The first flight listed is UA686, with an A320, which operates on two Sundays over the four-week period (6:00a-12:06p). The next flight is UA1635, a 737-800 departing at the same time, arriving two minutes later(12:08p), operating just once during that same period. Then there are five more listings of UA686, with varying operating days during that period:
The rest of the flights are just as mixed. My first question is, what's with the one-minute difference in flight schedule time on what would otherwise be exactly the same flight?
I recognize trying to match capacity to demand (and equipment availability) on each day of a schedule, but it seems rather excessive to have 38 different flight listings for a route that, essentially, has 4 flights per day.
jsnww81 From United States of America, joined Jan 2002, 1991 posts, RR: 15
Reply 1, posted (1 year 7 months 3 weeks 1 day 18 hours ago) and read 6539 times:
Quoting homSar (Thread starter): I recognize trying to match capacity to demand (and equipment availability) on each day of a schedule, but it seems rather excessive to have 38 different flight listings for a route that, essentially, has 4 flights per day.
Don't even get me started with the SFO-ORD page.
You mean SFO-ORD page(s) - last time I checked there were several pages for each hub-to-hub listing, all of them barely comprehensible.

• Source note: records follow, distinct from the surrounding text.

/-- The workgroup's bit is set in the completion bitmap by a strong OR with release at RSCOPE (R304, R305). -/
def setDoneBit (s : State) (k asid scope cbmap w : Nat) : State :=
  let va := cbmap + 4 * (w / 32)
  let f := fun m => m ||| 2 ^ (w % 32)
  match xlate s 640 asid va .update false with
  | .error m => earnStatus s k (statusOf m.cause)
  | .ok loc =>
    if homeOf loc == s.device then
      let r := strongAt (flushAll s asid loc) 0xFFFFFFFF asid loc 4 (fun m => some (f m))
      match r.err with
      | some e => earnStatus r.s k (statusOf e)
      | none => fillTlb r.s 640 asid va
    else if reachable s (homeOf loc) then
      let m := atomMsg (8 * 4 + 2) 2 scope 4 (2 ^ (w % 32))
      sendOp s (homeOf loc) { kind := 3, flags := 0, key := 0, asid := asid, tag := 0, addr := loc % 2 ^ 40, arg := m.1, data := m.2, src := 0, tc := 1 } (.doneBit k)
    else earnStatus s k 6

/-- What a retired workgroup held is free: its ring entries and its banks; its close has joined its copies and mat commands (R182,
R205, R213, R305). -/
def freeWg (s : State) (w : Nat) : State :=
  let s := joinMats (joinCopies s (fun t => t.wg == w)) (s.matCmds.filter (fun e => e.2.wg == w))
  { s with matCmds := s.matCmds.filter (fun e => e.2.wg != w)
           wgs := Tab.erase s.wgs w
           groves := s.groves.map (fun e => (e.1, { e.2 with rings := e.2.rings.filter (fun r => r.2.wg != w) })) }

/-- WORKGROUP_RETIREMENT. -/
def execWorkgroupRetirement (w : Nat) (s : State) : Host.Outcome State Fault Refusal :=
  match Tab.find s.wgs w with
  | none => .next s
  | some x =>
    match Tab.find s.grids x.grid with
    | none => .next s
    | some g =>
      if x.saved || !wgOver s w then .next s
      else
        let s := retireClose s x.grid g.asid
        if homeward s g.asid then .next s else
        let cb := sliceN g.record 48 8
        let s := if cb = 0 then s else setDoneBit s x.grid g.asid (recRscope g.record) cb x.wgid
        let s := freeWg s w
        match Tab.find s.grids x.grid with
        | none => .next s
        | some g => .next { s with grids := Tab.put s.grids x.grid { g with retired := g.retired + 1 } }

/-- A grid's workgroups have all retired; one without workgroups waits for its dependence (R306). -/
def gridOver (s : State) (g : Grid) : Bool :=
  if g.stopped then g.retired == g.placed.length
  else if recCount g.record = 0 then isEligible s g 0
  else g.retired == recCount g.record

/-- What a child grid's teams have closed its parent's releases cover from its retirement on (R21, R305). -/
def joinMembers (s : State) (g : Grid) : State :=
  match g.parent with
  | none => s
  | some (_, _, up) => { s with grids := s.grids.map (fun e => if e.1 == up then (e.1, { e.2 with members := e.2.members ++ g.members }) else e) }

/-- GRID_RETIREMENT: the close at RSCOPE, then STATUS and the interrupt; a grid that is gone counts as retired for its
dependants and its parent. -/
def execGridRetirement (k : Nat) (s : State) : Host.Outcome State Fault Refusal :=
  match Tab.find s.grids k with
  | none => .next s
  | some g =>
    if !gridOver s g || s.sent.any (fun e => e.2.why == .doneBit k) then .next s
    else
      let s := retireClose s k g.asid
      if homeward s g.asid then .next s else
      let status := ((Tab.find s.grids k).map Grid.status).getD 0
      let s := match g.cmd with | none => s | some c => completeCmd s c status
      .next (joinMembers { s with grids := Tab.erase s.grids k } g)

end Sys2Proof.Machine
end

As a timetable aficionado I was pretty bummed ten years ago when printed schedules vanished. PDF schedules were better than nothing, but now the US airlines have found a way to ruin even this small pleasure. There are so many equipment swaps, daily exceptions and irregularities nowadays that I get a headache when I look at a PDF timetable. It's good business practice for the airlines, no doubt about that - but yet another nice thing about the industry that's gone. I sometimes wonder if they have a full-time employee who sits around dreaming up ways to make aviation enthusiasts unhappy. Evolve or perish, I guess!
ikramerica From United States of America, joined May 2005, 21413 posts, RR: 60
Reply 2, posted (1 year 7 months 3 weeks 1 day 17 hours ago) and read 6437 times:
Lax-yvr first flight of the day was the same way last time I checked. We took that for our honeymoon and checking on time performance was useless because times kept changing, flight numbers too, from day to day.
Of all the things to worry about... the Wookie has no pants.
This isn't independent of UA. DL's schedules are the same way.
Take ATL-AGS for example. There are about 26 different flight listings for the month of September. All due to variations in times for the same flight number on different days. Some flights operating only on certain days, etc.
Let's not even get into stations like TYS, GSP, or HPN that has 9E and EV on the route. Ex. HPN: 29 (to ATL alone).
N62NA From United States of America, joined Aug 2003, 4250 posts, RR: 6
Reply 5, posted (1 year 7 months 3 weeks 1 day 7 hours ago) and read 3017 times:
Quoting jsnww81 (Reply 1): As a timetable aficionado I was pretty bummed ten years ago when printed schedules vanished. PDF schedules were better than nothing, but now the US airlines have found a way to ruin even this small pleasure.
Fortunately, the Star Alliance downloadable timetable is still somewhat "traditional" - I don't even bother downloading the ridiculous PDF schedules anymore.
ABQopsHP From United States of America, joined May 2006, 848 posts, RR: 3
Reply 6, posted (1 year 7 months 3 weeks 1 day 6 hours ago) and read 2783 times:
This is only my guess. But since the DOT requires airlines to show on-time performance stats on regular schedules.I am guessing they are making constant changes to the times or flight numbers, in order to keep historical data down to a minimum on any one given flight that may have constant on-time issues. Do I make sense? Not sure I put it in the right words but, Im guessing you guys get the idea.